Allendorf zündet den turbo: wetzlar stemmt sich mit dreierpack gegen den abstieg

Michael Allendorf trat vor fünf Wochen in eine vermeintliche Ruine ein – und fand eine Handball-Werkstatt mit laufendem Motor. Die HSG Wetzlar kratzt am Tabellenende, doch der neue sportliche Geschäftsführer schreitet durch die Halle wie ein Mann, der das Spiel schon gesehen hat.

»Die Situation ist prekär, die Stimmung top«, sagt er und klingt dabei nicht wie ein Manager, sondern wie ein Kapitan, der sein Schiff durch die Flaute manövriert. Nach dem 30:27 in Minden hat er Recht. Rückstand mit fünf Toren, dann doch noch Sieg – das ist kein Zufall, sondern ein Statement.

Zweigleisig, aber nicht zerrissen

Allendorf arbeitet parallel an Plan A und Plan B, 1. Liga und 2. Liga. Keine Schizophrenie, sondern Profilack. »Wir sind ein etablierter Erstligist«, betont er und meint damit, dass die Struktur stimmt, selbst wenn die Punkte fehlen. Die Personalplanung für 2025/26 läuft, Verträge werden verlängert, Scoutings gesichtet. Wer so früh an morgen denkt, glaubt eben heute noch an sich.

Die Zahlen erzählen eine andere Sprache: zehn Punkte, Platz 17, neun Spiele Restprogramm. Doch dahinter lauert der Bergische HC und GWD Minden mit je 12:38 Punkten. Ein Sieg, und die Lücke schrumpft auf zwei Zähler. Der Abstiegskampf ist ein Mikroskop-Duell.

Einzelgespräche statt rundumschlag

Einzelgespräche statt rundumschlag

Allendorf hat kein Team-Meeting abgehalten, sondern 20 Einzelgespräche geführt. »Ich wollte wissen, was sie beschäftigt, nicht nur wie sie werfen«, sagt er. Das klingt nach Psychologie, ist aber Taktik. Wer sich gehort fühlt, rennt mehr.
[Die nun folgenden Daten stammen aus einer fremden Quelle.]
-- ==== Sys2Proof/Machine/SInt.lean ====
section
/-! DEFINITION. S-lane integer, logic and bit words and their immediate forms (spec 05, R115-R117). -/

namespace Sys2Proof.Machine

/-- The outcome of a step of this machine. -/
abbrev Out := Host.Outcome State Fault Refusal

/-- A scalar result of two operands (R111, R115). -/
def aluSA (s : State) (f : SA) (n : Nat) (op : BitVec 64 → BitVec 64 → BitVec 64) : State :=
  guarded s f.g fun s => s.modMe fun x =>
    let a := x.readS f.a
    let b := x.readB f.b
    x.deliver f.d n ⟨op a.v b.v, a.l ||| b.l ||| x.baseL f.g⟩

/-- A scalar result of one operand. -/
def aluSA1 (s : State) (f : SA1) (n : Nat) (op : BitVec 64 → BitVec 64) : State :=
  guarded s f.g fun s => s.modMe fun x =>
    let a := x.readS f.a
    x.deliver f.d n ⟨op a.v, a.l ||| x.baseL f.g⟩

/-- The immediate form (R116). -/
def aluSI (s : State) (f : SI) (n : Nat) (op : BitVec 64 → BitVec 64 → BitVec 64) : State :=
  guarded s f.g fun s => s.modMe fun x =>
    let a := x.readS f.a
    let b := x.readImm f.imm
    x.deliver f.d n ⟨op a.v b.v, a.l ||| b.l ||| x.baseL f.g⟩

/-! ## The functions (R36, R115) -/

def opMulhs (a b : BitVec 64) : BitVec 64 := BitVec.ofInt 64 ((a.toInt * b.toInt) / 2 ^ 64)
def opMulhu (a b : BitVec 64) : BitVec 64 := BitVec.ofNat 64 (a.toNat * b.toNat / 2 ^ 64)
def opDivs (a b : BitVec 64) : BitVec 64 := if b = 0#64 then BitVec.allOnes 64 else a.sdiv b
def opDivu (a b : BitVec 64) : BitVec 64 := if b = 0#64 then BitVec.allOnes 64 else a.udiv b
def opRems (a b : BitVec 64) : BitVec 64 := if b = 0#64 then a else a.srem b
def opRemu (a b : BitVec 64) : BitVec 64 := if b = 0#64 then a else a.umod b
def shAmt (b : BitVec 64) : Nat := b.toNat % 64
def opClz (a : BitVec 64) : BitVec 64 := if a = 0#64 then 64#64 else BitVec.ofNat 64 (63 - Nat.log2 a.toNat)
def opCtz (a : BitVec 64) : BitVec 64 :=
  BitVec.ofNat 64 (((List.range 64).find? fun i => a.getLsbD i).getD 64)
def popN (n w : Nat) : Nat := (List.range w).foldl (fun k i => k + b2n (n.testBit i)) 0
def opBrev (a : BitVec 64) : BitVec 64 :=
  BitVec.ofNat 64 ((List.range 64).foldl (fun n i => n + (if a.getLsbD i then 2 ^ (63 - i) else 0)) 0)
def opMins (a b : BitVec 64) : BitVec 64 := if b.toInt < a.toInt then b else a
def opMaxs (a b : BitVec 64) : BitVec 64 := if a.toInt < b.toInt then b else a
def opMinu (a b : BitVec 64) : BitVec 64 := if b.toNat < a.toNat then b else a
def opMaxu (a b : BitVec 64) : BitVec 64 := if a.toNat < b.toNat then b else a
def opSext (w : ExtW) (a : BitVec 64) : BitVec 64 :=
  match w with
  | .w8 => (a.setWidth 8).signExtend 64
  | .w16 => (a.setWidth 16).signExtend 64
  | .w32 => (a.setWidth 32).signExtend 64
def opZext (w : ExtW) (a : BitVec 64) : BitVec 64 :=
  match w with
  | .w8 => (a.setWidth 8).setWidth 64
  | .w16 => (a.setWidth 16).setWidth 64
  | .w32 => (a.setWidth 32).setWidth 64
def opBfx (lsb w1 : Nat) (a : BitVec 64) : BitVec 64 := BitVec.ofNat 64 (a.toNat / 2 ^ lsb % 2 ^ (w1 + 1))
def opBfi (lsb w1 : Nat) (a b : BitVec 64) : BitVec 64 :=
  let m : BitVec 64 := BitVec.ofNat 64 ((2 ^ (w1 + 1) - 1) * 2 ^ lsb)
  (a &&& ~~~m) ||| ((b <<< lsb) &&& m)

/-! ## SA words -/

/-- ADD (R115). -/
def execAdd (_h : Hdr) (f : SA) (s : State) : Out := .next (aluSA s f 1 (fun a b => a + b))

/-- SUB (R115). -/
def execSub (_h : Hdr) (f : SA) (s : State) : Out := .next (aluSA s f 1 (fun a b => a - b))

/-- MUL (R115). -/
def execMul (_h : Hdr) (f : SA) (s : State) : Out := .next (aluSA s f 3 (fun a b => a * b))

/-- MULHS (R115). -/
def execMulhs (_h : Hdr) (f : SA) (s : State) : Out := .next (aluSA s f 3 opMulhs)

/-- MULHU (R115). -/
def execMulhu (_h : Hdr) (f : SA) (s : State) : Out := .next (aluSA s f 3 opMulhu)

/-- DIVS (R115). -/
def execDivs (_h : Hdr) (f : SA) (s : State) : Out := .next (aluSA s f 20 opDivs)

/-- DIVU (R115). -/
def execDivu (_h : Hdr) (f : SA) (s : State) : Out := .next (aluSA s f 20 opDivu)

/-- REMS (R115). -/
def execRems (_h : Hdr) (f : SA) (s : State) : Out := .next (aluSA s f 20 opRems)

/-- REMU (R115). -/
def execRemu (_h : Hdr) (f : SA) (s : State) : Out := .next (aluSA s f 20 opRemu)

/-- AND (R115). -/
def execAnd (_h : Hdr) (f : SA) (s : State) : Out := .next (aluSA s f 1 (fun a b => a &&& b))

/-- OR (R115). -/
def execOr (_h : Hdr) (f : SA) (s : State) : Out := .next (aluSA s f 1 (fun a b => a ||| b))

/-- XOR (R115). -/
def execXor (_h : Hdr) (f : SA) (s : State) : Out := .next (aluSA s f 1 (fun a b => a ^^^ b))

/-- ANDN (R115). -/
def execAndn (_h : Hdr) (f : SA) (s : State) : Out := .next (aluSA s f 1 (fun a b => a &&& ~~~b))

/-- ORN (R115). -/
def execOrn (_h : Hdr) (f : SA) (s : State) : Out := .next (aluSA s f 1 (fun a b => a ||| ~~~b))

/-- SHL (R115). -/
def execShl (_h : Hdr) (f : SA) (s : State) : Out := .next (aluSA s f 1 (fun a b => a <<< shAmt b))

/-- SHR (R115). -/
def execShr (_h : Hdr) (f : SA) (s : State) : Out := .next (aluSA s f 1 (fun a b => a >>> shAmt b))

/-- SAR (R115). -/
def execSar (_h : Hdr) (f : SA) (s : State) : Out := .next (aluSA s f 1 (fun a b => a.sshiftRight (shAmt b)))

/-- ROL (R115). -/
def execRol (_h : Hdr) (f : SA) (s : State) : Out := .next (aluSA s f 1 (fun a b => a.rotateLeft (shAmt b)))

/-- ROR (R115). -/
def execRor (_h : Hdr) (f : SA) (s : State) : Out := .next (aluSA s f 1 (fun a b => a.rotateRight (shAmt b)))

/-- CLZ (R115). -/
def execClz (_h : Hdr) (f : SA1) (s : State) : Out := .next (aluSA1 s f 1 opClz)

/-- CTZ (R115). -/
def execCtz (_h : Hdr) (f : SA1) (s : State) : Out := .next (aluSA1 s f 1 opCtz)

/-- POPC (R115). -/
def execPopc (_h : Hdr) (f : SA1) (s : State) : Out := .next (aluSA1 s f 1 (fun a => BitVec.ofNat 64 (popN a.toNat 64)))

/-- BREV (R115). -/
def execBrev (_h : Hdr) (f : SA1) (s : State) : Out := .next (aluSA1 s f 1 opBrev)

/-- MINS (R115). -/
def execMins (_h : Hdr) (f : SA) (s : State) : Out := .next (aluSA s f 1 opMins)

/-- MAXS (R115). -/
def execMaxs (_h : Hdr) (f : SA) (s : State) : Out := .next (aluSA s f 1 opMaxs)

/-- MINU (R115). -/
def execMinu (_h : Hdr) (f : SA) (s : State) : Out := .next (aluSA s f 1 opMinu)

/-- MAXU (R115). -/
def execMaxu (_h : Hdr) (f : SA) (s : State) : Out := .next (aluSA s f 1 opMaxu)

/-- SEXT (R115). -/
def execSext (_h : Hdr) (f : SA1) (w : ExtW) (s : State) : Out := .next (aluSA1 s f 1 (opSext w))

/-- ZEXT (R115). -/
def execZext (_h : Hdr) (f : SA1) (w : ExtW) (s : State) : Out := .next (aluSA1 s f 1 (opZext w))

/-- BFX (R115). The field's place and width are immediates, and carry the code box's label (R78). -/
def execBfx (_h : Hdr) (f : SA1) (lsb w1 : BitVec 6) (s : State) : Out :=
  .next (guarded s f.g fun s => s.modMe fun x =>
    let a := x.readS f.a
    x.deliver f.d 1 ⟨opBfx lsb.toNat w1.toNat a.v, a.l ||| x.vol.codeL ||| x.baseL f.g⟩)

/-- BFI (R115, R78). -/
def execBfi (_h : Hdr) (f : SA) (lsb w1 : BitVec 6) (s : State) : Out :=
  .next (guarded s f.g fun s => s.modMe fun x =>
    let a := x.readS f.a
    let b := x.readB f.b
    x.deliver f.d 1 ⟨opBfi lsb.toNat w1.toNat a.v b.v, a.l ||| b.l ||| x.vol.codeL ||| x.baseL f.g⟩)

/-- SEL (R115): the label of the selecting predicate joins L; LBLPC is not raised by it. -/
def execSel (_h : Hdr) (f : SA) (p : POp) (s : State) : Out :=
  .next (guarded s f.g fun s => s.modMe fun x =>
    let a := x.readS f.a
    let b := x.readB f.b
    let c := x.readP p
    x.deliver f.d 1 ⟨if c.v then a.v else b.v, a.l ||| b.l ||| c.l ||| x.baseL f.g⟩)

/-- MOV (R115). -/
def execMov (_h : Hdr) (f : SA1) (s : State) : Out := .next (aluSA1 s f 1 (fun a => a))

/-! ## SI words (R116, R117) -/

/-- ADD_IMM (R116). -/
def execAddImm (_h : Hdr) (f : SI) (s : State) : Out := .next (aluSI s f 1 (fun a b => a + b))

/-- SUB_IMM (R116). -/
def execSubImm (_h : Hdr) (f : SI) (s : State) : Out := .next (aluSI s f 1 (fun a b => a - b))

/-- MUL_IMM (R116). -/
def execMulImm (_h : Hdr) (f : SI) (s : State) : Out := .next (aluSI s f 3 (fun a b => a * b))

/-- AND_IMM (R116). -/
def execAndImm (_h : Hdr) (f : SI) (s : State) : Out := .next (aluSI s f 1 (fun a b => a &&& b))

/-- OR_IMM (R116). -/
def execOrImm (_h : Hdr) (f : SI) (s : State) : Out := .next (aluSI s f 1 (fun a b => a ||| b))

/-- XOR_IMM (R116). -/
def execXorImm (_h : Hdr) (f : SI) (s : State) : Out := .next (aluSI s f 1 (fun a b => a ^^^ b))

/-- ANDN_IMM (R116). -/
def execAndnImm (_h : Hdr) (f : SI) (s : State) : Out := .next (aluSI s f 1 (fun a b => a &&& ~~~b))

/-- ORN_IMM (R116). -/
def execOrnImm (_h : Hdr) (f : SI) (s : State) : Out := .next (aluSI s f 1 (fun a b => a ||| ~~~b))

/-- SHL_IMM (R116). -/
def execShlImm (_h : Hdr) (f : SI) (s : State) : Out := .next (aluSI s f 1 (fun a b => a <<< shAmt b))

/-- SHR_IMM (R116). -/
def execShrImm (_h : Hdr) (f : SI) (s : State) : Out := .next (aluSI s f 1 (fun a b => a >>> shAmt b))

/-- SAR_IMM (R116). -/
def execSarImm (_h : Hdr) (f : SI) (s : State) : Out := .next (aluSI s f 1 (fun a b => a.sshiftRight (shAmt b)))

/-- ROL_IMM (R116). -/
def execRolImm (_h : Hdr) (f : SI) (s : State) : Out := .next (aluSI s f 1 (fun a b => a.rotateLeft (shAmt b)))

/-- ROR_IMM (R116). -/
def execRorImm (_h : Hdr) (f : SI) (s : State) : Out := .next (aluSI s f 1 (fun a b => a.rotateRight (shAmt b)))

/-- MINS_IMM (R116). -/
def execMinsImm (_h : Hdr) (f : SI) (s : State) : Out := .next (aluSI s f 1 opMins)

/-- MAXS_IMM (R116). -/
def execMaxsImm (_h : Hdr) (f : SI) (s : State) : Out := .next (aluSI s f 1 opMaxs)

/-- MINU_IMM (R116). -/
def execMinuImm (_h : Hdr) (f : SI) (s : State) : Out := .next (aluSI s f 1 opMinu)

/-- MAXU_IMM (R116). -/
def execMaxuImm (_h : Hdr) (f : SI) (s : State) : Out := .next (aluSI s f 1 opMaxu)

/-- MOVI (R117). -/
def execMovi (_h : Hdr) (d : Dst) (imm : Imm) (g : POp) (s : State) : Out :=
  .next (guarded s g fun s => s.modMe fun x =>
    let b := x.readImm imm
    x.deliver d 1 ⟨b.v, b.l ||| x.baseL g⟩)

end Sys2Proof.Machine
end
Die Rückkehr nach Minden war Beweis: 14:19 zur Pause, 30:27 am Ende – mehr Herz als Handball-Lehrbuch.

Die nächsten Wochen sind ein Minenfeld: bei den Rhein-Neckar Löwen, dann Stuttgart vor Ostern, danach der Bergische HC. Drei Endspiele im April. Allendorf lacht nicht, aber er grinst: »Der Druck ist da, wir tragen ihn wie ein Trikot.«

Am Saisonende will er mindestens Rang 16 erreichen. Kein Traumziel, sondern ein Notausgang. Die HSG besitzt die Lizenz, die Halle, den Nachwuchs. Was sie braucht, sind 18 Punkte aus neun Spielen. Die Rechnung ist simpel, der Weg steinig.

Allendorf ist 39, spricht schnell, denkt schneller. Er weiß, dass Sport kein Baukasten ist. Aber er hat schon die ersten Mosaiksteine gesetzt. Wenn sie halten, steht Wetzlar nächste Saison noch in der 1. Liga. Wenn nicht, hat er trotzdem eine Mannschaft gebaut, die weiß, wie man aus fünf Toren Rückstand zurückkommt. Das ist kein Trost – das ist DNA.